Top of ENTRIES PROVIDED

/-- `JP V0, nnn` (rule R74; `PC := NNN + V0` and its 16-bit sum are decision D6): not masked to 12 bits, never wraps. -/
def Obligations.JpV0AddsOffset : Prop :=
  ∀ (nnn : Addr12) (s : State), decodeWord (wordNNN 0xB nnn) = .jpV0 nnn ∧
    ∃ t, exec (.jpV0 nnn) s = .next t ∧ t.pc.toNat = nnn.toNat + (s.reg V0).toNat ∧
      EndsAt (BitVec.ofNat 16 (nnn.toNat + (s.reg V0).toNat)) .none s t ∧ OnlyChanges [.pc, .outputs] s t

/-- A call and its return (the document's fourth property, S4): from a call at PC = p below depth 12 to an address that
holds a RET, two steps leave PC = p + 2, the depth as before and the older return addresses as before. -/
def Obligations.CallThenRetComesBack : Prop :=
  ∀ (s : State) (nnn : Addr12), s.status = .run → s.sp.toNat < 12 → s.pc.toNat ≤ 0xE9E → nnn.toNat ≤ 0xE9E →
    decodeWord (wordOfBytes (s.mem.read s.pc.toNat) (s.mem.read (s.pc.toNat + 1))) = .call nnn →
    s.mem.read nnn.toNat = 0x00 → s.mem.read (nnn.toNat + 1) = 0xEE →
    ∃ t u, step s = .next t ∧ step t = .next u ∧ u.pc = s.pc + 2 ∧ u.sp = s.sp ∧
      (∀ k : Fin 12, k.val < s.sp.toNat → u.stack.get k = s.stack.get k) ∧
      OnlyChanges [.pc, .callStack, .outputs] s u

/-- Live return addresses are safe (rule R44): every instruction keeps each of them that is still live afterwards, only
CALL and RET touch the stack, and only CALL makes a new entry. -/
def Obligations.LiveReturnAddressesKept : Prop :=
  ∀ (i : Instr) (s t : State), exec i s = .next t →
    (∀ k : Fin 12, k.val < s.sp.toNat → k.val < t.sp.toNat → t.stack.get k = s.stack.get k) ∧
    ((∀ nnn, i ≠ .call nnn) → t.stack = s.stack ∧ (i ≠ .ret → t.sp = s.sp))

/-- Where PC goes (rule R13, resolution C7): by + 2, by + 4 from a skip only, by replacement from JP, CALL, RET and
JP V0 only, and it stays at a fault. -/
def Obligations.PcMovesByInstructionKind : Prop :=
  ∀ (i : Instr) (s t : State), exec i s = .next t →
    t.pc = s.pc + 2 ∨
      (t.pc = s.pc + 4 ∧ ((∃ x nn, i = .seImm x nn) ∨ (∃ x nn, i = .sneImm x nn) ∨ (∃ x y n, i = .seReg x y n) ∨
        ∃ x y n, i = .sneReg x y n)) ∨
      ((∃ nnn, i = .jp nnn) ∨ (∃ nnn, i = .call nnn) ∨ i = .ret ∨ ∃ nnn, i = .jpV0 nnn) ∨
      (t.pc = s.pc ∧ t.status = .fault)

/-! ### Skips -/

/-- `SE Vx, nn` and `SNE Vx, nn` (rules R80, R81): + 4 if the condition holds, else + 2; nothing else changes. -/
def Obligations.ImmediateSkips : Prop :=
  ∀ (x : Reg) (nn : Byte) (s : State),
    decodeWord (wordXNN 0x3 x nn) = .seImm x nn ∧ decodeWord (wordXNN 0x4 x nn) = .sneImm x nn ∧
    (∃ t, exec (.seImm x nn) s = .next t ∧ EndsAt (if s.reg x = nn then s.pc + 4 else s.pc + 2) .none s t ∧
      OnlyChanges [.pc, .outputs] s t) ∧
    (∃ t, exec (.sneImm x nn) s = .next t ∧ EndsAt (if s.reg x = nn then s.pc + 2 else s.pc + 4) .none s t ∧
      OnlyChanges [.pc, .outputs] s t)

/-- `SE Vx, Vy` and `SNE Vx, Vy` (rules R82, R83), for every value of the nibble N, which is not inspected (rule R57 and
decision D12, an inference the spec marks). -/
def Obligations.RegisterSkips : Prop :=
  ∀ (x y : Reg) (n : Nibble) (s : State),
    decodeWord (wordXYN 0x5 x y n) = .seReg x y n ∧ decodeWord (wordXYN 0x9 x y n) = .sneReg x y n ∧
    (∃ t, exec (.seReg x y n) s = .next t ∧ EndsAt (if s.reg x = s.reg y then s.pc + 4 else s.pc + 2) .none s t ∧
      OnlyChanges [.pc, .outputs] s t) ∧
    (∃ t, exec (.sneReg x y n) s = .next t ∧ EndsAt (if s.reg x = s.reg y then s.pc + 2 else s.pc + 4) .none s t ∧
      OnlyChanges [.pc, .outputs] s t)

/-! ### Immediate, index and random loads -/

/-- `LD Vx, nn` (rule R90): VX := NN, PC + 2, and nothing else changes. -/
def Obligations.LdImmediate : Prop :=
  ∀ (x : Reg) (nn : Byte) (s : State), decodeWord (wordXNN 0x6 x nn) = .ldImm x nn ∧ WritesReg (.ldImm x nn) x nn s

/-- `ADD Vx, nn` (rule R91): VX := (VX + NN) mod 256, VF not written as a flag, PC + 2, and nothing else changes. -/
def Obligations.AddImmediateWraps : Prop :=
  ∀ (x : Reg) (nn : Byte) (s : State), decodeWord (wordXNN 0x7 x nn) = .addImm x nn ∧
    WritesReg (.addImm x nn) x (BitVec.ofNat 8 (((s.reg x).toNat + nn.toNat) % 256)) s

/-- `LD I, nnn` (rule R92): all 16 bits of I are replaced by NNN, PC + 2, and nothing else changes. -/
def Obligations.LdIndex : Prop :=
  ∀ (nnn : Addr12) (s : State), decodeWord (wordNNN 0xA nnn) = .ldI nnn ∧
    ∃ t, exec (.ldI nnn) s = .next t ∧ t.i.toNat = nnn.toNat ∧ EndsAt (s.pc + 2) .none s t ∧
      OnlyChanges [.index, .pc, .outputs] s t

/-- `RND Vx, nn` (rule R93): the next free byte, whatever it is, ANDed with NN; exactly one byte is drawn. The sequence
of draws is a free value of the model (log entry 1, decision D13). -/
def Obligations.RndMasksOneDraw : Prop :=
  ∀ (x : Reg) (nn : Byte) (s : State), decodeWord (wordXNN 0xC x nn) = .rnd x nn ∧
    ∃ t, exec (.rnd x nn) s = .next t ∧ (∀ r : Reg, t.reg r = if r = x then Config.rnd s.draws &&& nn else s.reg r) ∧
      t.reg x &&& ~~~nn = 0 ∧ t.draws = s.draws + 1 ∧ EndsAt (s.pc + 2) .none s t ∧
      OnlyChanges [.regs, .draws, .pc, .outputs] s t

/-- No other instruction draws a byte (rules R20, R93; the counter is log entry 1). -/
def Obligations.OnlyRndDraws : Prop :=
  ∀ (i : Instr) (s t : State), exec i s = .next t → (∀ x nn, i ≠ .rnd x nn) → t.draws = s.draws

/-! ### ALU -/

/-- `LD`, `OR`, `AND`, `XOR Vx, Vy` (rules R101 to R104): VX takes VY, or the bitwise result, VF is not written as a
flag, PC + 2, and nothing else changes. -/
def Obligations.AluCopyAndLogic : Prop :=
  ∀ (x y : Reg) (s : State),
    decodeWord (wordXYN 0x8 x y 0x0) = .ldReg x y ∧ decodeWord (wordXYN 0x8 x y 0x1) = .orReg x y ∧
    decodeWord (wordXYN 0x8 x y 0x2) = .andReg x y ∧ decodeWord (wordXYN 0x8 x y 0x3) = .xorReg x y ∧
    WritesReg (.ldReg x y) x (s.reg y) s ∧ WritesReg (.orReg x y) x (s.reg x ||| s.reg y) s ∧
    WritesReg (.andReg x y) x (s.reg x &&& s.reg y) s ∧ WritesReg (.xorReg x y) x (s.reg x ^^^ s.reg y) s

Bottom of ENTRIES PROVIDED
Top of ENTRIES PROVIDED

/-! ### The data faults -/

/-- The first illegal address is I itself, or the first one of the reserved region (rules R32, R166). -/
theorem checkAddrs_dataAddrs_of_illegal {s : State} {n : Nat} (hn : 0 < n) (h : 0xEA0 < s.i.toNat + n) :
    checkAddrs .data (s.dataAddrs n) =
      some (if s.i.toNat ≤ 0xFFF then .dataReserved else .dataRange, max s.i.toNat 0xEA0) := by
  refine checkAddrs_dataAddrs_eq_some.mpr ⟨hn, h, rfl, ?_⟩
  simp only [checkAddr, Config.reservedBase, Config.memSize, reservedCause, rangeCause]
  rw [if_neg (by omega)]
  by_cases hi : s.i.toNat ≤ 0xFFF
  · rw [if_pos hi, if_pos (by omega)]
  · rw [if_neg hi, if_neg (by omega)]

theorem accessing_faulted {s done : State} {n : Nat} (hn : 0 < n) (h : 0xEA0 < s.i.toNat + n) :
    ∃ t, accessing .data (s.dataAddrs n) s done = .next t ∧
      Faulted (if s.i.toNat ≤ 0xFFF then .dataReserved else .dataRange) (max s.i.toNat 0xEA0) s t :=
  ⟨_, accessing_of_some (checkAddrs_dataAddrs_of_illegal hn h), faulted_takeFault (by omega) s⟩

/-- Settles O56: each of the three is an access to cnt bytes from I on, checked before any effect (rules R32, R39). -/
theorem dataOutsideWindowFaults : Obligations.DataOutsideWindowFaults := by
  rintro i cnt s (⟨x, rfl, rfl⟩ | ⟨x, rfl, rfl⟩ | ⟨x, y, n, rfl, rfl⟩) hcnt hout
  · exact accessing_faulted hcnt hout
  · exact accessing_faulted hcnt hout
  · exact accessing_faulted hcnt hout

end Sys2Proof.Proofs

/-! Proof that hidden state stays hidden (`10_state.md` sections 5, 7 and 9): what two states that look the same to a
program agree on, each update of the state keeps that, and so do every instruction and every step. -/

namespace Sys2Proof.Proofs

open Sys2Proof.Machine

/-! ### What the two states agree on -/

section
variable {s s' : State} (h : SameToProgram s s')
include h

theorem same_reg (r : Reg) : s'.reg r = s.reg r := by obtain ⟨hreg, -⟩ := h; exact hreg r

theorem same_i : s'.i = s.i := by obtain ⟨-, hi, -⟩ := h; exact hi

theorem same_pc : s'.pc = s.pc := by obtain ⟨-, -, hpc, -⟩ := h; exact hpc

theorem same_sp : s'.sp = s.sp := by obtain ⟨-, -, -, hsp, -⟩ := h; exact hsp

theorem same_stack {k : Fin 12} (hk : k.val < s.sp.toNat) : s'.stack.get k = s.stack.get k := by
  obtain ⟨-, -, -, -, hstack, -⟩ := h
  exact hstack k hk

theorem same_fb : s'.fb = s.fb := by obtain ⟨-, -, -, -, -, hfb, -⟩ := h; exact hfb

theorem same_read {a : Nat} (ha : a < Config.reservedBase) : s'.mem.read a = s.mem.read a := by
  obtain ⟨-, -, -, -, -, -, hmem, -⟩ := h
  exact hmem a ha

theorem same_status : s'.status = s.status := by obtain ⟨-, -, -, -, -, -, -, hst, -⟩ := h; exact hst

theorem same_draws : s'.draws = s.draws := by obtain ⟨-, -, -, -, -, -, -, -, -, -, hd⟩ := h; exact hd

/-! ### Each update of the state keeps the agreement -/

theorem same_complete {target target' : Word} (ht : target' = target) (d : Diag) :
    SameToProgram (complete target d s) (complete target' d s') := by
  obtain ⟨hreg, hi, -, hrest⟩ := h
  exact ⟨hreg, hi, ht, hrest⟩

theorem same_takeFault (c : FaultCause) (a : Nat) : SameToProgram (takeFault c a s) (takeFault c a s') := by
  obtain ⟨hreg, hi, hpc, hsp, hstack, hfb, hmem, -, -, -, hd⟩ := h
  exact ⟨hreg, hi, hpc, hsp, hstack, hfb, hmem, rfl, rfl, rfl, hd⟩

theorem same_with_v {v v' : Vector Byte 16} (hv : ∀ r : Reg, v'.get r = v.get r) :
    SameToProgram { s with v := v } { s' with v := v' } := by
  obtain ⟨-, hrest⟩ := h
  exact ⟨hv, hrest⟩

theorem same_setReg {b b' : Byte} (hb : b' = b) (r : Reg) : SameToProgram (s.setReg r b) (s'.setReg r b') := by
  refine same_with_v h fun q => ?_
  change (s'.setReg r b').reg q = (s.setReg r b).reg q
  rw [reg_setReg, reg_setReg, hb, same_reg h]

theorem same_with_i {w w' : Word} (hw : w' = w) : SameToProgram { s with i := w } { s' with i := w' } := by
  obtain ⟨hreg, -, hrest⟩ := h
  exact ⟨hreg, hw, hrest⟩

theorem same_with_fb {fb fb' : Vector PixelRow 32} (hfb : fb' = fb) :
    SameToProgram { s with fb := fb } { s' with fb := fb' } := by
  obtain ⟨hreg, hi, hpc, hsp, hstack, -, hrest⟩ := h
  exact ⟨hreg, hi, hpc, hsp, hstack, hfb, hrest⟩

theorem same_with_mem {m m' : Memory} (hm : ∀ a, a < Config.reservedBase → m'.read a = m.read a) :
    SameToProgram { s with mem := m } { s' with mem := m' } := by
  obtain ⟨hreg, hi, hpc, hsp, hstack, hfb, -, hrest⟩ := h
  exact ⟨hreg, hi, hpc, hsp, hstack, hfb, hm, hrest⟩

Bottom of ENTRIES PROVIDED
Top of ENTRIES PROVIDED

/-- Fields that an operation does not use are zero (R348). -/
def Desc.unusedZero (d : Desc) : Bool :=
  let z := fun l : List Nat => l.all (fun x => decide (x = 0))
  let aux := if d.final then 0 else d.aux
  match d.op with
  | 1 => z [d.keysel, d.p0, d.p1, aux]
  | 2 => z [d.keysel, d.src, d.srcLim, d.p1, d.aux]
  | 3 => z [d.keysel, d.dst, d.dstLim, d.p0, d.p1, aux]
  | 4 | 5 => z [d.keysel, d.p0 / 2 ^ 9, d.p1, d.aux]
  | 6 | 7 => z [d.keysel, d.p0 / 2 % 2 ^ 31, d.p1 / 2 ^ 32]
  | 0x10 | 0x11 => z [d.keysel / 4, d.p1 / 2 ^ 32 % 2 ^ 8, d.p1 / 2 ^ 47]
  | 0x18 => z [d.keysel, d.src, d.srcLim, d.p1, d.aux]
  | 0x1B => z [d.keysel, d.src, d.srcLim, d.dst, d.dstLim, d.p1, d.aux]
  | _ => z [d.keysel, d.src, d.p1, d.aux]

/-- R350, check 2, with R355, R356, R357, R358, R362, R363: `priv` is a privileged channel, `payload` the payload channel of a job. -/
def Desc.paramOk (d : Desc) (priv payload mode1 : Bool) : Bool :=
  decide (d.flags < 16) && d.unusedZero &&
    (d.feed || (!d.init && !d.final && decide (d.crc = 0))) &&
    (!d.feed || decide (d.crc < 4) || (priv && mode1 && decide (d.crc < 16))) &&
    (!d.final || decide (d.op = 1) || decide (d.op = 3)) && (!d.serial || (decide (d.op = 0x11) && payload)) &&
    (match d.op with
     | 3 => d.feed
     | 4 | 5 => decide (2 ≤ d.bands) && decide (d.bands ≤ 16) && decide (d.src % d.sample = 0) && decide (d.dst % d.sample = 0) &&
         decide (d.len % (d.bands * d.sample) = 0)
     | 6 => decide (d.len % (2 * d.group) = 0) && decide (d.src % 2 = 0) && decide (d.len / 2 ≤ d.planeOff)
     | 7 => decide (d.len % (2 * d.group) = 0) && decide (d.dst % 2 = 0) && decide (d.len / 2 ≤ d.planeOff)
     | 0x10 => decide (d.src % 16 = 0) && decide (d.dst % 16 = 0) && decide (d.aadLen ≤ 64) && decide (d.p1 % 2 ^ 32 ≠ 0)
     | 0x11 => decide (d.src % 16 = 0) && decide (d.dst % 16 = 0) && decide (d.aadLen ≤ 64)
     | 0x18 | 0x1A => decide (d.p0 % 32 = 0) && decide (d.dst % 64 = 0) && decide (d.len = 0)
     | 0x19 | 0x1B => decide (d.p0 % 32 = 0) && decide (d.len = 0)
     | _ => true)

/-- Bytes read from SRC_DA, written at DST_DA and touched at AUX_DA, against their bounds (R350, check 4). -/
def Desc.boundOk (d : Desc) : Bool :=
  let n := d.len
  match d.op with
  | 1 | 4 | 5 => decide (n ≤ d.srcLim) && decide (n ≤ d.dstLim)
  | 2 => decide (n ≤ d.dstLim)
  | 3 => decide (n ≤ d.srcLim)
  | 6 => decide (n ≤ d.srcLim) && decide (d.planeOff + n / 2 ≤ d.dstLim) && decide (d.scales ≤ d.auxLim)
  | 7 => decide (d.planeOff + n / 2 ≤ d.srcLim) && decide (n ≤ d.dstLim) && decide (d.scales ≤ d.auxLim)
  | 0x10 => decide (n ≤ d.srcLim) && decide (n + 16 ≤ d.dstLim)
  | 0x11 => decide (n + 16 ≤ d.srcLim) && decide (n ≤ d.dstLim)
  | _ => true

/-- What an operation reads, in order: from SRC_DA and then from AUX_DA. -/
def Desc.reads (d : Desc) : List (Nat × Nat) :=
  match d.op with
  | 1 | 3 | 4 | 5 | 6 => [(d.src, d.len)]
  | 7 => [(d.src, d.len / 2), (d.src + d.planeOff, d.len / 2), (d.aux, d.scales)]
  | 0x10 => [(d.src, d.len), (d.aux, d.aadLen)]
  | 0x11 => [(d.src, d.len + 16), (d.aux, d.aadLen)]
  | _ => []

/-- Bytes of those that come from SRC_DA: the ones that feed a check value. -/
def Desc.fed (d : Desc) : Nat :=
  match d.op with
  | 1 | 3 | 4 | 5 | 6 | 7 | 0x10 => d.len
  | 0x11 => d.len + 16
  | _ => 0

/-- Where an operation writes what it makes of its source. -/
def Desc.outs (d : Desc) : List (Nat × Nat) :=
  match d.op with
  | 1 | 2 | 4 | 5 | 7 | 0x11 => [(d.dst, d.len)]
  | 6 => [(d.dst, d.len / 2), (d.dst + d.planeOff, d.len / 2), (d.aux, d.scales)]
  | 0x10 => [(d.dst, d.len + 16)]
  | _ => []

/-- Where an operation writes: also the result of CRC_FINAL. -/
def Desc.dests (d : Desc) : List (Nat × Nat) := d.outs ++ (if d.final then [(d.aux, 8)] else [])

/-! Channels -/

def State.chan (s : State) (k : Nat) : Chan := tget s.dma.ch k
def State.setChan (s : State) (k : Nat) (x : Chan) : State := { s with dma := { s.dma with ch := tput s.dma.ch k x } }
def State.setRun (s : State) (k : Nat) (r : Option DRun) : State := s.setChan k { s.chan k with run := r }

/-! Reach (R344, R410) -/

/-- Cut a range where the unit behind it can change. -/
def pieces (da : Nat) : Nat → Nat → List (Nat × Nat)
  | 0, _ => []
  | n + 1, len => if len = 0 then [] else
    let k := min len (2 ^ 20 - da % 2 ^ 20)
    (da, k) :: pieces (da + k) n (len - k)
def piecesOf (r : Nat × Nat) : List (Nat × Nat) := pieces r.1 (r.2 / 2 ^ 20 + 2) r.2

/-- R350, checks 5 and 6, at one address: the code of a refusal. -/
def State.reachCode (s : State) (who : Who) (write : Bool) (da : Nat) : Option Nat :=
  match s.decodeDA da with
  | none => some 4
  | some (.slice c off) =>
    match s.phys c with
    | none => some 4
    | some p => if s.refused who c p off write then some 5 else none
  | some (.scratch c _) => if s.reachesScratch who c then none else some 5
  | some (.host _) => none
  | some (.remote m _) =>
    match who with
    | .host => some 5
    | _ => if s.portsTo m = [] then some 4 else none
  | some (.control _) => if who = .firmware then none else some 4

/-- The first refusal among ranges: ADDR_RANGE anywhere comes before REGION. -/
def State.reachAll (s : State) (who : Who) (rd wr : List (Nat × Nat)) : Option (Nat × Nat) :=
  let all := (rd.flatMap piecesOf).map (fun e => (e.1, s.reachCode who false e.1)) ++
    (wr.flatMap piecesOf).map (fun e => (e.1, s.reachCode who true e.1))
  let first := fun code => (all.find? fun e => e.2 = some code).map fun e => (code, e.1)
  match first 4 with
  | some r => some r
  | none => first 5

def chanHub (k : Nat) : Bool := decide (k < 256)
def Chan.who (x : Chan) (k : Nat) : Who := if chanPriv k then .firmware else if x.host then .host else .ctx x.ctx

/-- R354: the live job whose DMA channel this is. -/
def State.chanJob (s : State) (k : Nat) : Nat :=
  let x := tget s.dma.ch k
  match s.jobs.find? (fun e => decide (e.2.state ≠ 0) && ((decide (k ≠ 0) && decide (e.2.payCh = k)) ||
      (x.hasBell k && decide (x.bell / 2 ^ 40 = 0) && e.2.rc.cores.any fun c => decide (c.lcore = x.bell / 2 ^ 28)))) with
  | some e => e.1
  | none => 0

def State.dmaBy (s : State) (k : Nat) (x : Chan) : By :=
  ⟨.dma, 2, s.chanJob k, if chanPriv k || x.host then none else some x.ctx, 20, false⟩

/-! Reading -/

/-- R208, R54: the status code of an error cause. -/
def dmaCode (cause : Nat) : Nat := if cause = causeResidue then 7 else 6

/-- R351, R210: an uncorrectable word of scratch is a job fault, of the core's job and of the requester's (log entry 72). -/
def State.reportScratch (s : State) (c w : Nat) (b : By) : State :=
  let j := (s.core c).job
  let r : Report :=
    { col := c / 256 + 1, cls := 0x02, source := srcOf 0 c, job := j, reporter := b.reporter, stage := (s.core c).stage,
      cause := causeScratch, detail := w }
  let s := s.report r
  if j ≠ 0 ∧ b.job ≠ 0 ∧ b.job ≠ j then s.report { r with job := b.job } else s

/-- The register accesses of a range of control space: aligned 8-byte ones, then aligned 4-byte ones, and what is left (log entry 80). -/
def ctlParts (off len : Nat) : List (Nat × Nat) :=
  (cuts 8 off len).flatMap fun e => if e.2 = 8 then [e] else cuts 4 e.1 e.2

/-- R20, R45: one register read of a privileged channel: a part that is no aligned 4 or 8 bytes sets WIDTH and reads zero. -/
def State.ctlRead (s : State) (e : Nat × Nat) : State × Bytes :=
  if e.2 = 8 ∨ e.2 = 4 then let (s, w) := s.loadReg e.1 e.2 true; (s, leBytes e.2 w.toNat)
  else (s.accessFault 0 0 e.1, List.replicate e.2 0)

Bottom of ENTRIES PROVIDED

Above are records; repeat only the lines starting at the line with "never wraps. -/" and ending at the line with "(t.pc = s.pc +", exactly as they appear, both included.

■ YOUR SOLUTION:
/-- `JP V0, nnn` (rule R74; `PC := NNN + V0` and its 16-bit sum are decision D6): not masked to 12 bits, never wraps. -/
def Obligations.JpV0AddsOffset : Prop :=
  ∀ (nnn : Addr12) (s : State), decodeWord (wordNNN 0xB nnn) = .jpV0 nnn ∧
    ∃ t, exec (.jpV0 nnn) s = .next t ∧ t.pc.toNat = nnn.toNat + (s.reg V0).toNat ∧
      EndsAt (BitVec.ofNat 16 (nnn.toNat + (s.reg V0).toNat)) .none s t ∧ OnlyChanges [.pc, .outputs] s t

/-- A call and its return (the document's fourth property, S4): from a call at PC = p below depth 12 to an address that
holds a RET, two steps leave PC = p + 2, the depth as before and the older return addresses as before. -/
def Obligations.CallThenRetComesBack : Prop :=
  ∀ (s : State) (nnn : Addr12), s.status = .run → s.sp.toNat < 12 → s.pc.toNat ≤ 0xE9E → nnn.toNat ≤ 0xE9E →
    decodeWord (wordOfBytes (s.mem.read s.pc.toNat) (s.mem.read (s.pc.toNat + 1))) = .call nnn →
    s.mem.read nnn.toNat = 0x00 → s.mem.read (nnn.toNat + 1) = 0xEE →
    ∃ t u, step s = .next t ∧ step t = .next u ∧ u.pc = s.pc + 2 ∧ u.sp = s.sp ∧
      (∀ k : Fin 12, k.val < s.sp.toNat → u.stack.get k = s.stack.get k) ∧
      OnlyChanges [.pc, .callStack, .outputs] s u

/-- Live return addresses are safe (rule R44): every instruction keeps each of them that is still live afterwards, only
CALL and RET touch the stack, and only CALL makes a new entry. -/
def Obligations.LiveReturnAddressesKept : Prop :=
  ∀ (i : Instr) (s t : State), exec i s = .next t →
    (∀ k : Fin 12, k.val < s.sp.toNat → k.val < t.sp.toNat → t.stack.get k = s.stack.get k) ∧
    ((∀ nnn, i ≠ .call nnn) → t.stack = s.stack ∧ (i ≠ .ret → t.sp = s.sp))

/-- Where PC goes (rule R13, resolution C7): by + 2, by + 4 from a skip only, by replacement from JP, CALL, RET and
JP V0 only, and it stays at a fault. -/
def Obligations.PcMovesByInstructionKind : Prop :=
  ∀ (i : Instr) (s t : State), exec i s = .next t →
    t.pc = s.pc + 2 ∨
      (t.pc = s.pc + 4 ∧ ((∃ x nn, i = .seImm x nn) ∨ (∃ x nn, i = .sneImm x nn) ∨ (∃ x y n, i = .seReg x y n) ∨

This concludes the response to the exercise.